WHAT YOU HAVE TO DO
Identify each line below containing the string "after" and copy it.

DATA FOR REVIEW
-----

-- ==== Sys2Proof/Laws/State.lean ====
section
/-! SUPPORT. The small lemmas of the state's updates: what each field is after each named update, and
what a module reads as after a module is replaced. -/

namespace Sys2Proof.Machine

@[simp] theorem Four.get_set_same {α : Type} (f : Four α) (i : Fin 4) (x : α) :
    (f.set i x).get i = x := by
  match i with
  | 0 => rfl
  | 1 => rfl
  | 2 => rfl
  | 3 => rfl

theorem Four.get_set_ne {α : Type} (f : Four α) {i k : Fin 4} (x : α) (h : k ≠ i) :
    (f.set i x).get k = f.get k := by
  match i, k with
  | 0, 0 | 1, 1 | 2, 2 | 3, 3 => exact absurd rfl h
  | 0, 1 | 0, 2 | 0, 3 | 1, 0 | 1, 2 | 1, 3 => rfl
  | 2, 0 | 2, 1 | 2, 3 | 3, 0 | 3, 1 | 3, 2 => rfl

theorem Four.get_set {α : Type} (f : Four α) (i k : Fin 4) (x : α) :
    (f.set i x).get k = if k = i then x else f.get k := by
  by_cases h : k = i
  · subst h; simp
  · simp [h, Four.get_set_ne f x h]

@[simp] theorem Four.get_tabulate {α : Type} (g : Fin 4 → α) (i : Fin 4) :
    (Four.tabulate g).get i = g i := by
  match i with
  | 0 => rfl
  | 1 => rfl
  | 2 => rfl
  | 3 => rfl

/-- Two groups with the same things at every index are equal. -/
theorem Four.ext_get {α : Type} {f g : Four α} (h : ∀ i, f.get i = g.get i) : f = g := by
  cases f; cases g
  have h0 := h 0; have h1 := h 1; have h2 := h 2; have h3 := h 3
  simp only [Four.get] at h0 h1 h2 h3
  simp [h0, h1, h2, h3]

@[simp] theorem Four.set_get_self {α : Type} (f : Four α) (i : Fin 4) : f.set i (f.get i) = f := by
  refine Four.ext_get fun k => ?_
  rw [Four.get_set]
  split
  · next h => rw [h]
  · rfl

@[simp] theorem State.setMod_mods (s : State) (i : ModuleIx) (m : ModuleState) :
    (s.setMod i m).mods = s.mods.set i m := rfl
@[simp] theorem State.setMod_cfg (s : State) (i : ModuleIx) (m : ModuleState) :
    (s.setMod i m).cfg = s.cfg := rfl
@[simp] theorem State.setMod_tb (s : State) (i : ModuleIx) (m : ModuleState) :
    (s.setMod i m).tb = s.tb := rfl
@[simp] theorem State.setMod_host (s : State) (i : ModuleIx) (m : ModuleState) :
    (s.setMod i m).host = s.host := rfl
@[simp] theorem State.setMod_ram (s : State) (i : ModuleIx) (m : ModuleState) :
    (s.setMod i m).ram = s.ram := rfl
@[simp] theorem State.setMod_rom0 (s : State) (i : ModuleIx) (m : ModuleState) :
    (s.setMod i m).rom0 = s.rom0 := rfl
@[simp] theorem State.setMod_rom1 (s : State) (i : ModuleIx) (m : ModuleState) :
    (s.setMod i m).rom1 = s.rom1 := rfl
@[simp] theorem State.setMod_params (s : State) (i : ModuleIx) (m : ModuleState) :
    (s.setMod i m).params = s.params := rfl
@[simp] theorem State.setMod_pending (s : State) (i : ModuleIx) (m : ModuleState) :
    (s.setMod i m).pending = s.pending := rfl
@[simp] theorem State.setMod_cpu (s : State) (i : ModuleIx) (m : ModuleState) :
    (s.setMod i m).cpu = s.cpu := rfl
@[simp] theorem State.setMod_draws (s : State) (i : ModuleIx) (m : ModuleState) :
    (s.setMod i m).draws = s.draws := rfl
@[simp] theorem State.setMod_out (s : State) (i : ModuleIx) (m : ModuleState) :
    (s.setMod i m).out = s.out := rfl

@[simp] theorem State.emit_mods (s : State) (e : Event) :
    (s.emit e).mods = s.mods := rfl
@[simp] theorem State.emit_cfg (s : State) (e : Event) :
    (s.emit e).cfg = s.cfg := rfl
@[simp] theorem State.emit_tb (s : State) (e : Event) :
    (s.emit e).tb = s.tb := rfl
@[simp] theorem State.emit_host (s : State) (e : Event) :
    (s.emit e).host = s.host := rfl
@[simp] theorem State.emit_ram (s : State) (e : Event) :
    (s.emit e).ram = s.ram := rfl
@[simp] theorem State.emit_rom0 (s : State) (e : Event) :
    (s.emit e).rom0 = s.rom0 := rfl
@[simp] theorem State.emit_rom1 (s : State) (e : Event) :
    (s.emit e).rom1 = s.rom1 := rfl
@[simp] theorem State.emit_params (s : State) (e : Event) :
    (s.emit e).params = s.params := rfl
@[simp] theorem State.emit_pending (s : State) (e : Event) :
    (s.emit e).pending = s.pending := rfl
@[simp] theorem State.emit_cpu (s : State) (e : Event) :
    (s.emit e).cpu = s.cpu := rfl
@[simp] theorem State.emit_draws (s : State) (e : Event) :
    (s.emit e).draws = s.draws := rfl
@[simp] theorem State.emit_out (s : State) (e : Event) :
    (s.emit e).out = s.out ++ [e] := rfl

@[simp] theorem State.ramWrite_mods (s : State) (pa : PhysAddr) (v : Byte) :
    (s.ramWrite pa v).mods = s.mods := rfl
@[simp] theorem State.ramWrite_cfg (s : State) (pa : PhysAddr) (v : Byte) :
    (s.ramWrite pa v).cfg = s.cfg := rfl
@[simp] theorem State.ramWrite_tb (s : State) (pa : PhysAddr) (v : Byte) :
    (s.ramWrite pa v).tb = s.tb := rfl
@[simp] theorem State.ramWrite_host (s : State) (pa : PhysAddr) (v : Byte) :
    (s.ramWrite pa v).host = s.host := rfl
@[simp] theorem State.ramWrite_ram (s : State) (pa : PhysAddr) (v : Byte) :
    (s.ramWrite pa v).ram = s.ram.write pa.toNat v := rfl
@[simp] theorem State.ramWrite_rom0 (s : State) (pa : PhysAddr) (v : Byte) :
    (s.ramWrite pa v).rom0 = s.rom0 := rfl
@[simp] theorem State.ramWrite_rom1 (s : State) (pa : PhysAddr) (v : Byte) :
    (s.ramWrite pa v).rom1 = s.rom1 := rfl
@[simp] theorem State.ramWrite_params (s : State) (pa : PhysAddr) (v : Byte) :
    (s.ramWrite pa v).params = s.params := rfl
@[simp] theorem State.ramWrite_pending (s : State) (pa : PhysAddr) (v : Byte) :
    (s.ramWrite pa v).pending = s.pending := rfl
@[simp] theorem State.ramWrite_cpu (s : State) (pa : PhysAddr) (v : Byte) :
    (s.ramWrite pa v).cpu = s.cpu := rfl
@[simp] theorem State.ramWrite_draws (s : State) (pa : PhysAddr) (v : Byte) :
    (s.ramWrite pa v).draws = s.draws := rfl
@[simp] theorem State.ramWrite_out (s : State) (pa : PhysAddr) (v : Byte) :
    (s.ramWrite pa v).out = s.out := rfl

@[simp] theorem raiseInternalFault_mods (r : InternalFault) (s : State) :
    (raiseInternalFault r s).mods = s.mods := rfl
@[simp] theorem raiseInternalFault_cfg (r : InternalFault) (s : State) :
    (raiseInternalFault r s).cfg = s.cfg := rfl
@[simp] theorem raiseInternalFault_tb (r : InternalFault) (s : State) :
    (raiseInternalFault r s).tb = s.tb := rfl
@[simp] theorem raiseInternalFault_host (r : InternalFault) (s : State) :
    (raiseInternalFault r s).host = { s.host with fault := some r } := rfl
@[simp] theorem raiseInternalFault_ram (r : InternalFault) (s : State) :
    (raiseInternalFault r s).ram = s.ram := rfl
@[simp] theorem raiseInternalFault_rom0 (r : InternalFault) (s : State) :
    (raiseInternalFault r s).rom0 = s.rom0 := rfl
@[simp] theorem raiseInternalFault_rom1 (r : InternalFault) (s : State) :
    (raiseInternalFault r s).rom1 = s.rom1 := rfl
@[simp] theorem raiseInternalFault_params (r : InternalFault) (s : State) :
    (raiseInternalFault r s).params = s.params := rfl
@[simp] theorem raiseInternalFault_pending (r : InternalFault) (s : State) :
    (raiseInternalFault r s).pending = s.pending := rfl
@[simp] theorem raiseInternalFault_cpu (r : InternalFault) (s : State) :
    (raiseInternalFault r s).cpu = s.cpu := rfl
@[simp] theorem raiseInternalFault_draws (r : InternalFault) (s : State) :
    (raiseInternalFault r s).draws = s.draws := rfl
@[simp] theorem raiseInternalFault_out (r : InternalFault) (s : State) :
    (raiseInternalFault r s).out = s.out := rfl

@[simp] theorem State.withFetchWord_mods (s : State) (nbits w : Nat) :
    (s.withFetchWord nbits w).mods = s.mods := rfl
@[simp] theorem State.withFetchWord_cfg (s : State) (nbits w : Nat) :
    (s.withFetchWord nbits w).cfg = s.cfg := rfl
@[simp] theorem State.withFetchWord_tb (s : State) (nbits w : Nat) :
    (s.withFetchWord nbits w).tb = s.tb := rfl
@[simp] theorem State.withFetchWord_host (s : State) (nbits w : Nat) :
    (s.withFetchWord nbits w).host = s.host := rfl
@[simp] theorem State.withFetchWord_ram (s : State) (nbits w : Nat) :
    (s.withFetchWord nbits w).ram = s.ram := rfl
@[simp] theorem State.withFetchWord_rom0 (s : State) (nbits w : Nat) :
    (s.withFetchWord nbits w).rom0 = s.rom0 := rfl
@[simp] theorem State.withFetchWord_rom1 (s : State) (nbits w : Nat) :
    (s.withFetchWord nbits w).rom1 = s.rom1 := rfl
@[simp] theorem State.withFetchWord_params (s : State) (nbits w : Nat) :
    (s.withFetchWord nbits w).params = s.params := rfl
@[simp] theorem State.withFetchWord_pending (s : State) (nbits w : Nat) :
    (s.withFetchWord nbits w).pending = [offeredWord nbits w] := rfl
@[simp] theorem State.withFetchWord_cpu (s : State) (nbits w : Nat) :
    (s.withFetchWord nbits w).cpu = s.cpu := rfl
@[simp] theorem State.withFetchWord_draws (s : State) (nbits w : Nat) :
    (s.withFetchWord nbits w).draws = s.draws := rfl
@[simp] theorem State.withFetchWord_out (s : State) (nbits w : Nat) :
    (s.withFetchWord nbits w).out = s.out := rfl

@[simp] theorem State.setMod_mod_same (s : State) (i : ModuleIx) (m : ModuleState) :
    (s.setMod i m).mod i = m := Four.get_set_same s.mods i m

theorem State.setMod_mod_ne (s : State) {i k : ModuleIx} (m : ModuleState) (h : k ≠ i) :
    (s.setMod i m).mod k = s.mod k := Four.get_set_ne s.mods m h

theorem State.setMod_mod (s : State) (i k : ModuleIx) (m : ModuleState) :
    (s.setMod i m).mod k = if k = i then m else s.mod k := Four.get_set s.mods i k m

@[simp] theorem State.emit_mod (s : State) (e : Event) (k : ModuleIx) : (s.emit e).mod k = s.mod k := rfl

@[simp] theorem State.ramWrite_mod (s : State) (pa : PhysAddr) (v : Byte) (k : ModuleIx) :
    (s.ramWrite pa v).mod k = s.mod k := rfl

@[simp] theorem raiseInternalFault_mod (r : InternalFault) (s : State) (k : ModuleIx) :
    (raiseInternalFault r s).mod k = s.mod k := rfl

@[simp] theorem State.setMod_ramRead (s : State) (i : ModuleIx) (m : ModuleState) (pa : PhysAddr) :
    (s.setMod i m).ramRead pa = s.ramRead pa := rfl

@[simp] theorem State.emit_ramRead (s : State) (e : Event) (pa : PhysAddr) :
    (s.emit e).ramRead pa = s.ramRead pa := rfl

@[simp] theorem raiseInternalFault_ramRead (r : InternalFault) (s : State) (pa : PhysAddr) :
    (raiseInternalFault r s).ramRead pa = s.ramRead pa := rfl

@[simp] theorem State.setMod_romRead (s : State) (i : ModuleIx) (m : ModuleState) (k : Bool)
    (off : RomOffset) : (s.setMod i m).romRead k off = s.romRead k off := rfl

/-- A state is its module's state put back. -/
@[simp] theorem State.setMod_self (s : State) (i : ModuleIx) : s.setMod i (s.mod i) = s := by
  simp [State.setMod, State.mod]

/-- Two states with the same modules are equal when every other field agrees. -/
theorem State.ext_mods {s t : State} (h : ∀ k, t.mod k = s.mod k) (e : t = { s with mods := t.mods }) :
    t = s := by
  have : t.mods = s.mods := Four.ext_get h
  rw [e, this]

end Sys2Proof.Machine
end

-----

EXERCISE SOLUTION
/-! SUPPORT. The small lemmas of the state's updates: what each field is after each named update, and
what a module reads as after a module is replaced. -/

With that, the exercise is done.